* [TASK TO COMPLETE] Each line that contains the word "shBri" counts once; give the total for the records below and nothing else.

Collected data
--------------------

def shLd (c : Reg → Reg → Seg → BitVec 9 → BitVec 4 → Instr) (w : IWord) : Except Reject Instr :=
  withReg (fD w) fun v => withReg (fA w) fun a => .ok (c v a (segOfField (fSegM w)) (fDisp9 w) (fLa w))

def shSt (c : Reg → Reg → Seg → BitVec 9 → Instr) (w : IWord) : Except Reject Instr :=
  needZero (fLa w == 0) <| withReg (fD w) fun v => withReg (fA w) fun a => .ok (c v a (segOfField (fSegM w)) (fDisp9 w))

def shLdx (c : Reg → Reg → Reg → Seg → BitVec 4 → Instr) (w : IWord) : Except Reject Instr :=
  withReg (fD w) fun v => withReg (fA w) fun a => withReg (fB w) fun b => .ok (c v a b (segOfField (fSegS w)) (fLa w))

def shStx (c : Reg → Reg → Reg → Seg → Instr) (w : IWord) : Except Reject Instr :=
  needZero (fLa w == 0) <| withReg (fD w) fun v => withReg (fA w) fun a => withReg (fB w) fun b => .ok (c v a b (segOfField (fSegS w)))

def shLdf (c : Reg → Reg → Seg → BitVec 6 → Scope → BitVec 4 → Instr) (w : IWord) : Except Reject Instr :=
  withReg (fD w) fun v => withReg (fA w) fun a => withScope (fScope w) fun s => .ok (c v a (segOfField (fSegM w)) (fDisp6 w) s (fLa w))

def shStf (c : Reg → Reg → Seg → BitVec 6 → Scope → Instr) (w : IWord) : Except Reject Instr :=
  needZero (fLa w == 0) <| withReg (fD w) fun v => withReg (fA w) fun a => withScope (fScope w) fun s => .ok (c v a (segOfField (fSegM w)) (fDisp6 w) s)

def shFe (c : Reg → Reg → Seg → Instr) (w : IWord) : Except Reject Instr :=
  needZero (fD w == 0 && fLa w == 0) <| withReg (fA w) fun a => withReg (fB w) fun b => .ok (c a b (segOfField (fSegS w)))

def shAmo (c : Reg → Reg → Reg → Seg → MemOrd → AScope → Instr) (w : IWord) : Except Reject Instr :=
  withReg (fD w) fun d => withReg (fA w) fun a => withReg (fB w) fun b =>
    .ok (c d a b (segOfField (fSegS w)) (MemOrd.ofCode (fOrd w)) (AScope.ofCode (fScp w)))

def shFence (c : Scope → Instr) (w : IWord) : Except Reject Instr :=
  needZero (fFenceHi w == 0 && fLa w == 0) <| withScope (fScope w) fun s => .ok (c s)

def shSegA (c : Seg → Reg → Instr) (w : IWord) : Except Reject Instr :=
  needZero (fB w == 0 && fLa w == 0) <| withSeg (fD w) fun d => withReg (fA w) fun a => .ok (c d a)

def shSegAB (c : Seg → Reg → Reg → Instr) (w : IWord) : Except Reject Instr :=
  needZero (fLa w == 0) <| withSeg (fD w) fun d => withReg (fA w) fun a => withReg (fB w) fun b => .ok (c d a b)

def shDSeg (c : Reg → Seg → Instr) (w : IWord) : Except Reject Instr :=
  needZero (fB w == 0 && fLa w == 0) <| withReg (fD w) fun d => withSeg (fA w) fun a => .ok (c d a)

def shDB (c : Reg → Reg → Instr) (w : IWord) : Except Reject Instr :=
  needZero (fA w == 0 && fSegS w == 0 && fLa w == 0) <| withReg (fD w) fun d => withReg (fB w) fun b => .ok (c d b)

def shDAs (c : Reg → Reg → Instr) (w : IWord) : Except Reject Instr :=
  needZero (fB w == 0 && fSegS w == 0 && fLa w == 0) <| withReg (fD w) fun d => withReg (fA w) fun a => .ok (c d a)

def shAB (c : Reg → Reg → Instr) (w : IWord) : Except Reject Instr :=
  needZero (fD w == 0 && fLa w == 0) <| withReg (fA w) fun a => withReg (fB w) fun b => .ok (c a b)

def shA (c : Reg → Instr) (w : IWord) : Except Reject Instr :=
  needZero (fD w == 0 && fB w == 0 && fLa w == 0) <| withReg (fA w) fun a => .ok (c a)

def shD (c : Reg → Instr) (w : IWord) : Except Reject Instr :=
  needZero (fA w == 0 && fB w == 0 && fLa w == 0) <| withReg (fD w) fun d => .ok (c d)

def shNone (i : Instr) (w : IWord) : Except Reject Instr :=
  needZero (fD w == 0 && fA w == 0 && fB w == 0 && fLa w == 0) <| .ok i

def shSysI (c : BitVec 8 → Instr) (w : IWord) : Except Reject Instr :=
  needZero (fD w == 0 && fA w == 0 && fLa w == 0) <| .ok (c (fImm8 w))

def shSysNone (i : Instr) (w : IWord) : Except Reject Instr :=
  needZero (fD w == 0 && fA w == 0 && fImm8 w == 0 && fLa w == 0) <| .ok i

def shSysD (c : Reg → Instr) (w : IWord) : Except Reject Instr :=
  needZero (fA w == 0 && fImm8 w == 0 && fLa w == 0) <| withReg (fD w) fun d => .ok (c d)

def shSysDi (c : Reg → BitVec 8 → Instr) (w : IWord) : Except Reject Instr :=
  needZero (fA w == 0 && fLa w == 0) <| withReg (fD w) fun d => .ok (c d (fImm8 w))

def shSysAi (c : Reg → BitVec 8 → Instr) (w : IWord) : Except Reject Instr :=
  needZero (fD w == 0 && fLa w == 0) <| withReg (fA w) fun a => .ok (c a (fImm8 w))

def shSysDAi (c : Reg → Reg → BitVec 8 → Instr) (w : IWord) : Except Reject Instr :=
  needZero (fLa w == 0) <| withReg (fD w) fun d => withReg (fA w) fun a => .ok (c d a (fImm8 w))

def shSysA (c : Reg → Instr) (w : IWord) : Except Reject Instr :=
  needZero (fD w == 0 && fImm8 w == 0 && fLa w == 0) <| withReg (fA w) fun a => .ok (c a)

/-! ### Minor tables (R68 to R73) -/

def decodeAlu (w : IWord) : Except Reject Instr :=
  match (fMinor w).toNat with
  | 0x0 => shDAB .add w
  | 0x1 => shDAB .sub w
  | 0x2 => shDAB .and w
  | 0x3 => shDAB .or w
  | 0x4 => shDAB .xor w
  | 0x5 => shDAB .andn w
  | 0x6 => shDAB .orn w
  | 0x7 => shDAB .xnor w
  | 0x8 => shDAB .shl w
  | 0x9 => shDAB .shr w
  | 0xa => shDAB .sar w
  | 0xb => shDAB .rol w
  | 0xc => shDAB .ror w
  | 0x10 => shDAB .min w
  | 0x11 => shDAB .max w
  | 0x12 => shDAB .minz w
  | 0x13 => shDAB .maxz w
  | 0x14 => shDAB .slt w
  | 0x15 => shDAB .sltz w
  | 0x16 => shDAB .seq w
  | 0x17 => shDAB .sne w
  | 0x18 => shDAB .addsat w
  | 0x19 => shDAB .subsat w
  | 0x20 => shDA .clz w
  | 0x21 => shDA .ctz w
  | 0x22 => shDA .pop w
  | 0x23 => shDA .brev w
  | 0x24 => shDA .bswap w
  | 0x25 => shDA .sextB w
  | 0x26 => shDA .sextH w
  | 0x27 => shDA .sextW w
  | 0x28 => shDA .zextB w
  | 0x29 => shDA .zextH w
  | 0x2a => shDA .zextW w
  | 0x30 => shDABk .mul w
  | 0x31 => shDABk .mulh w
  | 0x32 => shDABk .mulhz w
  | 0x33 => shDABk .div w
  | 0x34 => shDABk .divz w
  | 0x35 => shDABk .rem w
  | 0x36 => shDABk .remz w
  | 0x3c => shDAB .adds1 w
  | 0x3d => shDAB .adds2 w
  | 0x3e => shDAB .adds3 w
  | 0x3f => shDAB .adds4 w
  | _ => .error .reservedMinor

def decodeShift (w : IWord) : Except Reject Instr :=
  match (fShKind w).toNat with
  | 0x0 => shShift .shli w
  | 0x1 => shShift .shri w
  | 0x2 => shShift .sari w
  | 0x3 => shShift .roli w
  | _ => .error .reservedMinor

def decodeBr (w : IWord) : Except Reject Instr :=
  match (fCond w).toNat with
  | 0x0 => shBr .brEq w
  | 0x1 => shBr .brNe w
  | 0x2 => shBr .brLt w
  | 0x3 => shBr .brGe w
  | 0x4 => shBr .brLtz w
  | 0x5 => shBr .brGez w
  | _ => .error .reservedCondition

def decodeBri (w : IWord) : Except Reject Instr :=
  match (fCond w).toNat with
  | 0x0 => shBri .briEq w
  | 0x1 => shBri .briNe w
  | 0x2 => shBri .briLt w
  | 0x3 => shBri .briGe w
  | 0x4 => shBri .briLtz w
  | 0x5 => shBri .briGez w
  | _ => .error .reservedCondition

def decodeJr (w : IWord) : Except Reject Instr :=
  match (fMinor w).toNat with
  | 0x0 => shA .jr w
  | 0x1 => shDA .jlr w
  | _ => .error .reservedMinor

def decodeFp (w : IWord) : Except Reject Instr :=
  match (fMinor w).toNat with
  | 0x0 => shDAB .fadd w
  | 0x1 => shDAB .fsub w
  | 0x2 => shDAB .fmul w
  | 0x3 => shDABk .fdiv w
  | 0x4 => shDAB .fmin w
  | 0x5 => shDAB .fmax w
  | 0x6 => shDAk .fsqrt w
  | 0x7 => shDAB .feq w
  | 0x8 => shDAB .flt w
  | 0x9 => shDAB .fle w
  | 0xa => shDA .fcvtIf w
  | 0xb => shDA .fcvtFi w
  | 0xc => shDA .fneg w
  | 0xd => shDA .fabs w
  | _ => .error .reservedMinor

def decodeIndexed (w : IWord) : Except Reject Instr :=
  match (fOp w).toNat with
  | 0x0 => shLdx .ldxB w
  | 0x1 => shLdx .ldxH w
  | 0x2 => shLdx .ldxW w
  | 0x3 => shLdx .ldxD w
  | 0x4 => shLdx .ldzxB w
  | 0x5 => shLdx .ldzxH w
  | 0x6 => shLdx .ldzxW w
  | 0x8 => shStx .stxB w
  | 0x9 => shStx .stxH w
  | 0xa => shStx .stxW w
  | 0xb => shStx .stxD w
  | _ => .error .reservedMinor

def decodeFe (w : IWord) : Except Reject Instr :=
  match (fOp w).toNat with
  | 0 => shLdx .feprobe w
  | 1 => shFe .feset w
  | 2 => shFe .feclr w
  | 3 => shFe .fewait w
  | 4 => shFe .fewaite w
  | 5 => needZero (fA w == 0 && fB w == 0 && fSegS w == 0 && fLa w == 0) <| withGpr (fD w) fun n => .ok (.rempty n)
  | 6 => needZero (fB w == 0 && fSegS w == 0 && fLa w == 0) <|
      withReg (fD w) fun d => withGpr (fA w) fun n => .ok (.rprobe d n)
  | _ => .error .reservedMinor

def decodeAmoD (w : IWord) : Except Reject Instr :=
  match (fOp w).toNat with
  | 0x0 => shAmo .amoDSwap w
  | 0x1 => shAmo .amoDAdd w
  | 0x2 => shAmo .amoDAnd w
  | 0x3 => shAmo .amoDOr w
  | 0x4 => shAmo .amoDXor w
  | 0x5 => shAmo .amoDMin w
  | 0x6 => shAmo .amoDMax w
  | 0x7 => shAmo .amoDMinz w
  | 0x8 => shAmo .amoDMaxz w
  | 0x9 => shAmo .amoDCas w
  | 0xb => shAmo .amoDInc w
  | _ => .error .reservedMinor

--------------------

* [ANSWER SPACE] 6